Jeder sollte zwar weiter auf den Warenterminmärkten handeln dürfen. Diejenigen, die ein reines finanzielles Interesse verfolgen, dürften aber nicht Überhand nehmen und nur bis zu einem bestimmten, von der Politik gesetzten Limit handeln dürfen, dem sogenannten Positionslimit.

Spekulationen sind höchstens ein Teil des Problems

Ein endgültiger Beschluss der EU zu diesem Thema steht noch aus. Der deutsche Finanzminister Wolfgang Schäuble hat gegenüber der Nichtregierungsorganisation foodwatch jedoch bereits signalisiert, dass er sich auf EU-Ebene stärker für eine Obergrenze für die Zahl spekulativer Wertpapiere, die eine Handelspartei halten darf, aussprechen will.

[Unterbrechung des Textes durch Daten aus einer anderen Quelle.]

/-- FCEST shows the estimates of half-bridge P, in units of 2^-16 (R216). -/
def State.showFc (s : State) (k : Nat) : State :=
  let put := fun (s : State) (f : Fld) (e : Option Int) => match e with
    | some v => s.set f (clampInt 0 65535 (roundDiv v 65536)).toNat
    | none => s
  put (put s (Reg.PSC_FCEST.FC1 k) ((s.pscCh k).est.getD 0 none)) (Reg.PSC_FCEST.FC2 k) ((s.pscCh k).est.getD 1 none)

/-- The prediction of a loop sample (R216). With no capacitance or no PVDD to reckon with, the estimate is a free value. -/
def State.fcPredict (s : State) (k : Nat) : State :=
  let c := s.pscCh k
  let one := fun (i : Nat) => match c.est.getD i none with
    | none => none
    | some e =>
      let cap := s.get (if i % 2 = 0 then Reg.PSC_FCCAP.C1 k else Reg.PSC_FCCAP.C2 k)
      if cap = 0 ∨ s.get (Reg.PSC_PVDD.MV10 k) = 0 then some ((Config.free (s.free + i)).toNat : Int)
      else some (e + s.fcCharge k (decide (2 ≤ i)) (i % 2 + 1) cap)
  ({ s.setPscCh k { c with est := (List.range 4).map one } with free := s.free + 4 }).showFc k

/-- The estimate after a sample `v` (units of 2^-16 of PVDD): within 0.5 % of PVDD of it (R216), otherwise free. -/
def fcEstimate (v : Int) (free : Word) : Int := 65536 * (v + (free.toNat % 655 : Nat) - 327)

/-- A code that has come from the gauge corrects an estimate (R213 to R216): which of the half-bridge's two, and its ratio to PVDD in units of 2^-16,
free where the code of PVDD is 0. -/
def FcCode.sample (x : FcCode) (pvdd : Nat) (free : Word) : Nat × Int :=
  let v : Int := if pvdd = 0 then (free.toNat % 65536 : Nat) else roundDiv (x.code * 65536 : Nat) pvdd
  match x.node with
  | .v1 => (1, v)
  | .notV2 => (2, 65536 - v)
  | .v2 => (2, v)
  | .notV1 => (1, 65536 - v)

/-- The sizes of the trims (R218): free, small enough for each cell's trim to stay within TRIM_MAX. -/
def State.trimSizes (s : State) (k : Nat) : List Nat :=
  let bound := s.get (Reg.PSC_FCBAL.TRIM_MAX k) * 2 ^ 32 / (if s.pscCells k = 3 then 3000 else 1000)
  (List.range 4).map fun i => (Config.free (s.free + 8 + i)).toNat % (bound + 1)

/-- FC_ESTIMATE of half-bridge N or P (R216, R218, R219): the codes that have arrived correct its estimates; none is a missed opportunity, and the
prediction stands. -/
def State.fcEstimateStep (s : State) (k : Nat) (half : Bool) : State :=
  let c := s.pscCh k
  if c.drive = .low then s
  else
    let mine := c.codes.filter fun x => x.half == half
    let est := mine.foldl (fun (l : List (Option Int) × Nat) x =>
      let v := x.sample c.pvdd (Config.free (s.free + l.2))
      (l.1.set (2 * b2n half + v.1 - 1) (some (fcEstimate v.2 (Config.free (s.free + 4 + l.2)))), l.2 + 1)) (c.est, 0)
    let n := if mine.isEmpty then c.fcMissed + 1 else 0
    let s := s.setPscCh k { c with codes := c.codes.filter (fun x => x.half != half), est := est.1, fcMissed := n, trims := s.trimSizes k }
    let s := ({ s with free := s.free + 12 }).showFc k
    let s := if mine.isEmpty then s.flagIf (decide (64 ≤ n)) (Reg.PSC_STAT.FC_STALE k) else s.set (Reg.PSC_STAT.FC_STALE k) 0
    if !c.switches then s
    else
      let lv := s.get (Reg.PSC_STAT.LEVELS k)
      let at_ := fun which => est.1.getD (2 * b2n half + which - 1) none
      let s := s.flagIf (fcOff lv 1 (at_ 1) 4 100 || fcOff lv 2 (at_ 2) 4 100) (Reg.PSC_EVT.FCWARN k)
      let trip := fun which => match fcTarget lv which, at_ which with
        | some t, some e => decide (s.get (Reg.PSC_FCBAL.TRIP k) * 2 ^ 32 * t.2 < 1000 * fcDist e t)
        | _, _ => false
      let bad := trip 1 || trip 2
      let run := if bad then (if half then c.fcBadN else c.fcBad) + 1 else 0
      let s := s.setPscCh k (if half then { s.pscCh k with fcBadN := run } else { s.pscCh k with fcBad := run })
      if 16 ≤ run then
        ((s.setPscCh k { s.pscCh k with fcBad := 0, fcBadN := 0 }).flag (Reg.PSC_EVT.FCIMB k)).pscStageFault k pcFCIMB
      else s

/-- A sampling opportunity of half-bridge N or P passes without a sample (R215, R216, R327). -/
def State.fcMiss (s : State) (k : Nat) : State :=
  let c := s.pscCh k
  let n := c.fcMissed + 1
  (s.setPscCh k { c with fcMissed := n }).flagIf (decide (64 ≤ n)) (Reg.PSC_STAT.FC_STALE k)

/-- The node that a sample of half-bridge N or P takes, its first or second state (R215; in 3-level cell 1 alone, R213; the probes of R222, one
cell alone), none where the topology has none. -/
def State.fcNode (s : State) (k : Nat) (half second : Bool) : Option FcNode :=
  match s.pscCells k with
  | 3 => if (s.pscCh k).drive = .probe || decide (s.pscDuty k half ≤ 2 ^ 31) then some (if second then .notV2 else .v1)
    else some (if second then .notV1 else .v2)
  | 2 => if second then none else some .v1
  | _ => none

/-- The state that a sample takes lasts at least SETTLE PWR cycles and `ns` more (R215, R327); a probe sets its own. -/
def State.fcLasts (s : State) (k : Nat) (half : Bool) (ns : Nat) : Bool :=
  let c := s.pscCh k
  let d := s.pscDuty k half
  let l := ((carriers c.freq).getD 0 (0, 0)).2
  let span : Int := if s.pscCells k = 3 then if d ≤ 2 ^ 31 then min (3 * d) (2 ^ 33 - 3 * d) else min (3 * d - 2 ^ 32) (3 * 2 ^ 32 - 3 * d)
    else 3 * min d (2 ^ 32 - d)
  c.drive == .probe || decide ((3 * 2 ^ 32 * (2 * s.get (Reg.PSC_FCBAL.SETTLE k) * 1000000000 + ns * s.edgeHz) : Nat) ≤ span * l * 1000000000)

/-- The loop sample's place in the carriers (R206, R207, R228): cells whose carrier starts or is at its centre take a new duty, and a carrier start
or centre of cell 1 of half-bridge P ends a freewheel. -/
def State.pscAdvance (s : State) (k : Nat) : State :=
  let c := s.pscCh k
  let here := fun (p : Nat) => decide ((p + 16384 - c.pos % 16384) % 16384 < 1024)
  let cs := carriers c.freq
  let turn := fun (half : Bool) (n : Nat) => cs.any fun p =>
    let o := p.1 + cellOffset (s.pscCells k) half n p.2
    here o || here (o + p.2 / 2)
  let duty := (List.range 6).map fun i =>
    let half := decide (3 ≤ i)
    if turn half (i % 3 + 1) then s.pscDuty k half + s.pscTrim k half (i % 3 + 1) else c.duty.getD i 0
  let drive := if c.drive = .freewheel && c.step != .stopLow && turn false 1 then .switching else c.drive
  let s := s.setPscCh k { c with duty := duty, drive := drive, carriers := c.carriers + (cs.filter fun p => here p.1).length }
  let s := s.fcPredict k
  let c := s.pscCh k
  s.setPscCh k { c with pos := c.pos + 1024, pilotAt := c.pilotAt + 1 }

/-! ### Commands -/

/-- CHANNEL_STOP (R223). -/
def execChannelStop (k : Fin 8) (s : State) : Host.Outcome State Fault Refusal := .next (s.pscStop k)

/-- The ready line is awaited by a start or a load test (R222, R233). -/
def State.pscAwaitsLine (s : State) (k : Nat) : Bool :=
  (s.psState k == psSTARTING && (s.pscCh k).step == .waitReady) ||
    (match (s.pscCh k).dcTest with | .line _ => true | _ => false)

/-- The probes of a start or a load test run. -/
def State.pscProbes (s : State) (k : Nat) : Bool :=
  (s.psState k == psSTARTING && (s.pscCh k).step == .precharge) ||
    (match (s.pscCh k).dcTest with | .probing _ => true | _ => false)

/-- A start or a load test that its stage does not let go on ends as a stage fault (R222, R233). -/
def State.pscGiveUp (s : State) (k cause : Nat) : State := (s.setPscCh k { s.pscCh k with dcTest := .none }).pscStageFault k cause

/-- RDY_TIMEOUT (R222 step 2). -/
def execRdyTimeout (k : Fin 8) (s : State) : Host.Outcome State Fault Refusal :=
  .next (if s.pscAwaitsLine k && s.due (tmPscReady k) (s.get (Reg.PSC_RDYCFG.TO k)) then s.pscGiveUp k pcRDY else s)

/-- PRECHG_TIMEOUT (R222 step 3): TO in units of 10 ms, 0 acting as 1. -/
def execPrechgTimeout (k : Fin 8) (s : State) : Host.Outcome State Fault Refusal :=
  .next (if s.pscProbes k && s.due (tmPscPrecharge k) (10 * max 1 (s.get (Reg.PSC_PRECHG.TO k))) then s.pscGiveUp k pcPRECHG else s)

/-- FAULT_RESTART (R225). -/
def execFaultRestart (k : Fin 8) (s : State) : Host.Outcome State Fault Refusal := .next (s.pscFaultRestart k)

Ein Autofahrer haelt an einer Tankstelle eine Zapfpistole, mit der man den Kraftstoff Super E10 tanken kann Foto: Joerg Sarbach/dapd
Mitverantwortlich für steigende Nahrungsmittelpreise: BiospritBild: dapd

Fest steht jedoch, und da sind sich Tomas Glauben und Daniel Hachfeld einig: Spekulationen auf Lebensmittel alleine können Preisanstiege wie bei der Nahrungsmittelpreiskrise nicht erklären. Die Produktion von Biogas und Biosprit in den Industriestaaten, Bevölkerungswachstum und stärkere Nachfrage in Ländern wie China und Indien, Dürren: Für den Kampf gegen den Hunger muss an vielen Stellschrauben gedreht werden.